Available records below:

-- ==== Sys2Proof/Machine/Step.lean ====
section
/-! DEFINITION. One step of SPL-CORE: take what the host issued next and do it whole (10_state.md R20,
20_memory.md R70). -/

namespace Sys2Proof.Machine

/-- Run a command word and its payload. -/
def runCommand (w : CmdWord) (p : Bytes) (s : State) : Outcome :=
  match decode w p with
  | .ok i => exec i s
  | .error e => rejectWord s e

/-- One step. With nothing issued nothing happens: "Nothing happens between commands"
(60_exceptions.md R280; assumption log 8). Parameters outside R10 and R11 are refused (93 U12). -/
def step (s : State) : Host.Outcome State Fault Refusal :=
  if configValid s.cfg then
    match s.inputs with
    | [] => .next s
    | .resetInput :: rest => .next (assertReset { s with inputs := rest })
    | .command w p :: rest => runCommand w p { s with inputs := rest }
  else .refused .notAnSplCore

/-- `s` with the command word `w` (the bits from `nbits` up zero, no payload) issued next
(assumption log 1, 14). -/
def State.withFetchWord (s : State) (nbits w : Nat) : State :=
  s.issue (BitVec.ofNat 160 (w % 2 ^ nbits)) []

end Sys2Proof.Machine
end

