-- ==== Sys2Proof/Laws/State.lean ====
section
/-! SUPPORT. What each named update of the state does to each field: one lemma per field per update, so
that no later proof unfolds a record update. -/

namespace Sys2Proof.Machine

/-! ### `B[i] <- b` -/

@[simp] theorem State.setBuf_cfg (s : State) (i : BufIx) (b : Bytes) :
    (s.setBuf i b).cfg = s.cfg := rfl
@[simp] theorem State.setBuf_res (s : State) (i : BufIx) (b : Bytes) :
    (s.setBuf i b).res = s.res := rfl
@[simp] theorem State.setBuf_errflags (s : State) (i : BufIx) (b : Bytes) :
    (s.setBuf i b).errflags = s.errflags := rfl
@[simp] theorem State.setBuf_bchSr (s : State) (i : BufIx) (b : Bytes) :
    (s.setBuf i b).bchSr = s.bchSr := rfl
@[simp] theorem State.setBuf_bufs (s : State) (i : BufIx) (b : Bytes) :
    (s.setBuf i b).bufs = s.bufs.set i.toNat b := rfl
@[simp] theorem State.setBuf_asmScid (s : State) (i : BufIx) (b : Bytes) :
    (s.setBuf i b).asmScid = s.asmScid := rfl
@[simp] theorem State.setBuf_asmVcid (s : State) (i : BufIx) (b : Bytes) :
    (s.setBuf i b).asmVcid = s.asmVcid := rfl
@[simp] theorem State.setBuf_asmVcfc (s : State) (i : BufIx) (b : Bytes) :
    (s.setBuf i b).asmVcfc = s.asmVcfc := rfl
@[simp] theorem State.setBuf_asmMcfc (s : State) (i : BufIx) (b : Bytes) :
    (s.setBuf i b).asmMcfc = s.asmMcfc := rfl
@[simp] theorem State.setBuf_asmWr (s : State) (i : BufIx) (b : Bytes) :
    (s.setBuf i b).asmWr = s.asmWr := rfl
@[simp] theorem State.setBuf_asmFhp (s : State) (i : BufIx) (b : Bytes) :
    (s.setBuf i b).asmFhp = s.asmFhp := rfl
@[simp] theorem State.setBuf_asmFrame (s : State) (i : BufIx) (b : Bytes) :
    (s.setBuf i b).asmFrame = s.asmFrame := rfl
@[simp] theorem State.setBuf_pktCarry (s : State) (i : BufIx) (b : Bytes) :
    (s.setBuf i b).pktCarry = s.pktCarry := rfl
@[simp] theorem State.setBuf_pktTarget (s : State) (i : BufIx) (b : Bytes) :
    (s.setBuf i b).pktTarget = s.pktTarget := rfl
@[simp] theorem State.setBuf_pktTargetValid (s : State) (i : BufIx) (b : Bytes) :
    (s.setBuf i b).pktTargetValid = s.pktTargetValid := rfl
@[simp] theorem State.setBuf_pktStatus (s : State) (i : BufIx) (b : Bytes) :
    (s.setBuf i b).pktStatus = s.pktStatus := rfl
@[simp] theorem State.setBuf_pktCtrl (s : State) (i : BufIx) (b : Bytes) :
    (s.setBuf i b).pktCtrl = s.pktCtrl := rfl
@[simp] theorem State.setBuf_inputs (s : State) (i : BufIx) (b : Bytes) :
    (s.setBuf i b).inputs = s.inputs := rfl
@[simp] theorem State.setBuf_response (s : State) (i : BufIx) (b : Bytes) :
    (s.setBuf i b).response = s.response := rfl

/-! ### `RES[i] <- v` -/

@[simp] theorem State.setRes_cfg (s : State) (i : Fin 16) (v : Value) :
    (s.setRes i v).cfg = s.cfg := rfl
@[simp] theorem State.setRes_res (s : State) (i : Fin 16) (v : Value) :
    (s.setRes i v).res = s.res.set i v := rfl
@[simp] theorem State.setRes_errflags (s : State) (i : Fin 16) (v : Value) :
    (s.setRes i v).errflags = s.errflags := rfl
@[simp] theorem State.setRes_bchSr (s : State) (i : Fin 16) (v : Value) :
    (s.setRes i v).bchSr = s.bchSr := rfl
@[simp] theorem State.setRes_bufs (s : State) (i : Fin 16) (v : Value) :
    (s.setRes i v).bufs = s.bufs := rfl
@[simp] theorem State.setRes_asmScid (s : State) (i : Fin 16) (v : Value) :
    (s.setRes i v).asmScid = s.asmScid := rfl
@[simp] theorem State.setRes_asmVcid (s : State) (i : Fin 16) (v : Value) :
    (s.setRes i v).asmVcid = s.asmVcid := rfl
@[simp] theorem State.setRes_asmVcfc (s : State) (i : Fin 16) (v : Value) :
    (s.setRes i v).asmVcfc = s.asmVcfc := rfl
@[simp] theorem State.setRes_asmMcfc (s : State) (i : Fin 16) (v : Value) :
    (s.setRes i v).asmMcfc = s.asmMcfc := rfl
@[simp] theorem State.setRes_asmWr (s : State) (i : Fin 16) (v : Value) :
    (s.setRes i v).asmWr = s.asmWr := rfl
@[simp] theorem State.setRes_asmFhp (s : State) (i : Fin 16) (v : Value) :
    (s.setRes i v).asmFhp = s.asmFhp := rfl
@[simp] theorem State.setRes_asmFrame (s : State) (i : Fin 16) (v : Value) :
    (s.setRes i v).asmFrame = s.asmFrame := rfl
@[simp] theorem State.setRes_pktCarry (s : State) (i : Fin 16) (v : Value) :
    (s.setRes i v).pktCarry = s.pktCarry := rfl
@[simp] theorem State.setRes_pktTarget (s : State) (i : Fin 16) (v : Value) :
    (s.setRes i v).pktTarget = s.pktTarget := rfl
@[simp] theorem State.setRes_pktTargetValid (s : State) (i : Fin 16) (v : Value) :
    (s.setRes i v).pktTargetValid = s.pktTargetValid := rfl
@[simp] theorem State.setRes_pktStatus (s : State) (i : Fin 16) (v : Value) :
    (s.setRes i v).pktStatus = s.pktStatus := rfl
@[simp] theorem State.setRes_pktCtrl (s : State) (i : Fin 16) (v : Value) :
    (s.setRes i v).pktCtrl = s.pktCtrl := rfl
@[simp] theorem State.setRes_inputs (s : State) (i : Fin 16) (v : Value) :
    (s.setRes i v).inputs = s.inputs := rfl
@[simp] theorem State.setRes_response (s : State) (i : Fin 16) (v : Value) :
    (s.setRes i v).response = s.response := rfl
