theorem splitFrame_good : FrameGood Config.vectors splitFrame ∧
    FrameGood Config.vectors ((splitFrame.set 4 0x07).set 5 0xFE) ∧
    FrameGood Config.vectors ((splitFrame.set 4 0x07).set 5 0xFF) ∧
    ¬ FrameGood Config.vectors (splitFrame.set 5 14) := by unfold FrameGood; decide

theorem witness_TmfSplitPartitions :
    configValid (held 0 splitFrame).cfg = true ∧ (held 0 splitFrame).cfg.nbuf ≤ (4 : BufIx).toNat ∧
    (0 : BufIx).toNat < (held 0 splitFrame).cfg.nbuf ∧ (held 0 splitFrame).buf 0 = splitFrame ∧
    pointerOf splitFrame = 2 ∧ pointerOf ((splitFrame.set 4 0x07).set 5 0xFE) = 0x7FE ∧
    pointerOf ((splitFrame.set 4 0x07).set 5 0xFF) = 0x7FF := by decide

theorem witness_AsmPushPlacesPacket :
    pushed1.Inv ∧ (0 : BufIx).toNat < pushed1.cfg.nbuf ∧ pushed1.cfg.nbuf ≤ (4 : BufIx).toNat ∧
    IsPacket (pushed1.buf 0) ∧ ¬ IsPacket (pushed1.buf 1) ∧ ¬ IsPacket (packet10.take 9) := by
  refine ⟨inv_of_invCheck (by decide), by decide, by decide, ?_, ?_, ?_⟩ <;> unfold IsPacket <;> decide

theorem witness_AsmFramesFinalised :
    busy.Inv ∧ (∃ t r, exec .asmFlush busy = .next t ∧ t.response = some r ∧ r.events ≠ []) ∧
    pushed1.Inv ∧ ∃ t r, exec (.asmPush 0) pushed1 = .next t ∧ t.response = some r ∧ r.events ≠ [] :=
  ⟨busy_inv, ⟨_, _, rfl, rfl, by decide⟩, inv_of_invCheck (by decide), _, _, rfl, rfl, by decide⟩

/-- A state in which 6 bytes of the data field are free, so that `ASM.FLUSH` takes two turns. -/
def nearFull : State :=
  (after (exec (.asmPush 0) (held 0 [0x00, 0x01, 0xC0, 0x00, 0x00, 0x01, 0x11, 0x22])) id).getD
    State.reset

theorem witness_AsmFlushFills :
    busy.Inv ∧ 7 ≤ dfLen busy.cfg - busy.asmWr.toNat ∧ nearFull.Inv ∧
    dfLen nearFull.cfg - nearFull.asmWr.toNat = 6 ∧ carried.Inv ∧ carried.asmWr = 0 :=
  ⟨busy_inv, by decide, inv_of_invCheck (by decide), by decide, inv_of_invCheck (by decide), by decide⟩

theorem witness_PktPushReassembles :
    busy.Inv ∧ (0 : BufIx).toNat < busy.cfg.nbuf ∧ busy.cfg.nbuf ≤ (4 : BufIx).toNat ∧
    busy.buf 0 = splitFrame ∧ FrameGood busy.cfg splitFrame ∧
    pointerOf splitFrame ≠ 0x7FF ∧ pointerOf splitFrame ≠ 0x7FE :=
  ⟨busy_inv, by decide, by decide, by decide, splitFrame_good.1, by decide, by decide⟩

theorem witness_PacketizerKeepsEveryByte :
    busy.Inv ∧ busy.pktCtrl = 0 ∧
    (∃ t r, exec (.pktPush 0) busy = .next t ∧ t.response = some r ∧ r.status = .ok ∧
      pointerOf (busy.buf 0) ≠ 0x7FE) ∧
    ∃ t r, exec .pktClear busy = .next t ∧ t.response = some r ∧ r.events ≠ [] :=
  ⟨busy_inv, by decide, ⟨_, _, rfl, rfl, by decide, by decide⟩, _, _, rfl, rfl, by decide⟩

theorem witness_PktClearDiscards : busy.Inv ∧ busy.pktCarry ≠ [] ∧ pushed1.Inv ∧
    pushed1.pktCarry = [] := ⟨busy_inv, by decide, inv_of_invCheck (by decide), by decide⟩

theorem witness_ReassemblyEquivalence :
    configValid Config.vectors = true ∧
    (∀ q ∈ [packet10, idleOf Config.vectors 7], IsPacket q ∧ q.length ≤ Config.vectors.bufCap) ∧
    (∀ q ∈ [packet10], (packetOf q).info = 0) := by
  refine ⟨by decide, ?_, by decide⟩
  unfold IsPacket; decide

end Sys2Proof.Tests
end

section
/-! The command port: what `runCommand` does with a word that decodes, and what `step` does with a
command at the head of the inputs. -/

namespace Sys2Proof.Machine

theorem runCommand_of_decode_ok {w : CmdWord} {p : Bytes} {i : Instr} (hdecode : decode w p = .ok i)
    (s : State) : runCommand w p s = exec i s := by
  simp only [runCommand, hdecode]

/-- On a valid instance a command at the head of the inputs is consumed and run, whether or not its
word decodes. -/
theorem step_of_command {s : State} {w : CmdWord} {p : Bytes} {rest : List HostInput}
    (hvalid : configValid s.cfg = true) (hinputs : s.inputs = .command w p :: rest) :
    step s = runCommand w p { s with inputs := rest } := by
  simp only [step, hvalid, hinputs, if_true]
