-- ==== Sys2Proof/Machine/Bytes.lean ====
section
/-! DEFINITION. Byte order (R9, R65): the input is big-endian, the output little-endian. -/

namespace Sys2Proof

/-- `u16be(b0, b1)` (R9): b0 is the high byte. Read as two's complement it is `s16be(b0, b1)`. -/
def u16be (b0 b1 : Byte) : BitVec 16 := b0 ++ b1

def join3 (b0 b1 b2 : Byte) : BitVec 24 := b0 ++ b1 ++ b2

def join4 (b0 b1 b2 b3 : Byte) : BitVec 32 := b0 ++ b1 ++ b2 ++ b3

def join8 (b0 b1 b2 b3 b4 b5 b6 b7 : Byte) : BitVec 64 := b0 ++ b1 ++ b2 ++ b3 ++ b4 ++ b5 ++ b6 ++ b7

/-- The byte of `v` whose least significant bit is bit `8 * i` of `v`. -/
def byteOf {w : Nat} (v : BitVec w) (i : Nat) : Byte := v.extractLsb' (8 * i) 8

def split2 (v : BitVec 16) : List Byte := [byteOf v 1, byteOf v 0]

def split3 (v : BitVec 24) : List Byte := [byteOf v 2, byteOf v 1, byteOf v 0]

def split4 (v : BitVec 32) : List Byte := [byteOf v 3, byteOf v 2, byteOf v 1, byteOf v 0]

def split8 (v : BitVec 64) : List Byte :=
  [byteOf v 7, byteOf v 6, byteOf v 5, byteOf v 4, byteOf v 3, byteOf v 2, byteOf v 1, byteOf v 0]

/-- `le16(v)` (R9): low byte first. -/
def le16 (v : BitVec 16) : List Byte := [byteOf v 0, byteOf v 1]

/-- `le32(v)` (R9): low byte first. -/
def le32 (v : BitVec 32) : List Byte := [byteOf v 0, byteOf v 1, byteOf v 2, byteOf v 3]

/-- The number `v` as `n` bytes, most significant first. -/
def beBytes (n v : Nat) : List Byte := (List.range n).map fun i => BitVec.ofNat 8 (v / 256 ^ (n - 1 - i))

end Sys2Proof
end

End of Available records.

» Task description:
Look above for the line containing "theorem State.setBuf_pktTarget (s". Output from there through the line containing "theorem State.setRes_errflags (s", exactly and inclusively.

» Answer:
@[simp] theorem State.setBuf_pktTarget (s : State) (i : BufIx) (b : Bytes) :
    (s.setBuf i b).pktTarget = s.pktTarget := rfl
@[simp] theorem State.setBuf_pktTargetValid (s : State) (i : BufIx) (b : Bytes) :
    (s.setBuf i b).pktTargetValid = s.pktTargetValid := rfl
@[simp] theorem State.setBuf_pktStatus (s : State) (i : BufIx) (b : Bytes) :
    (s.setBuf i b).pktStatus = s.pktStatus := rfl
@[simp] theorem State.setBuf_pktCtrl (s : State) (i : BufIx) (b : Bytes) :
    (s.setBuf i b).pktCtrl = s.pktCtrl := rfl
@[simp] theorem State.setBuf_inputs (s : State) (i : BufIx) (b : Bytes) :
    (s.setBuf i b).inputs = s.inputs := rfl
@[simp] theorem State.setBuf_response (s : State) (i : BufIx) (b : Bytes) :
    (s.setBuf i b).response = s.response := rfl

/-! ### `RES[i] <- v` -/

@[simp] theorem State.setRes_cfg (s : State) (i : Fin 16) (v : Value) :
    (s.setRes i v).cfg = s.cfg := rfl
@[simp] theorem State.setRes_res (s : State) (i : Fin 16) (v : Value) :
    (s.setRes i v).res = s.res.set i v := rfl
@[simp] theorem State.setRes_errflags (s : State) (i : Fin 16) (v : Value) :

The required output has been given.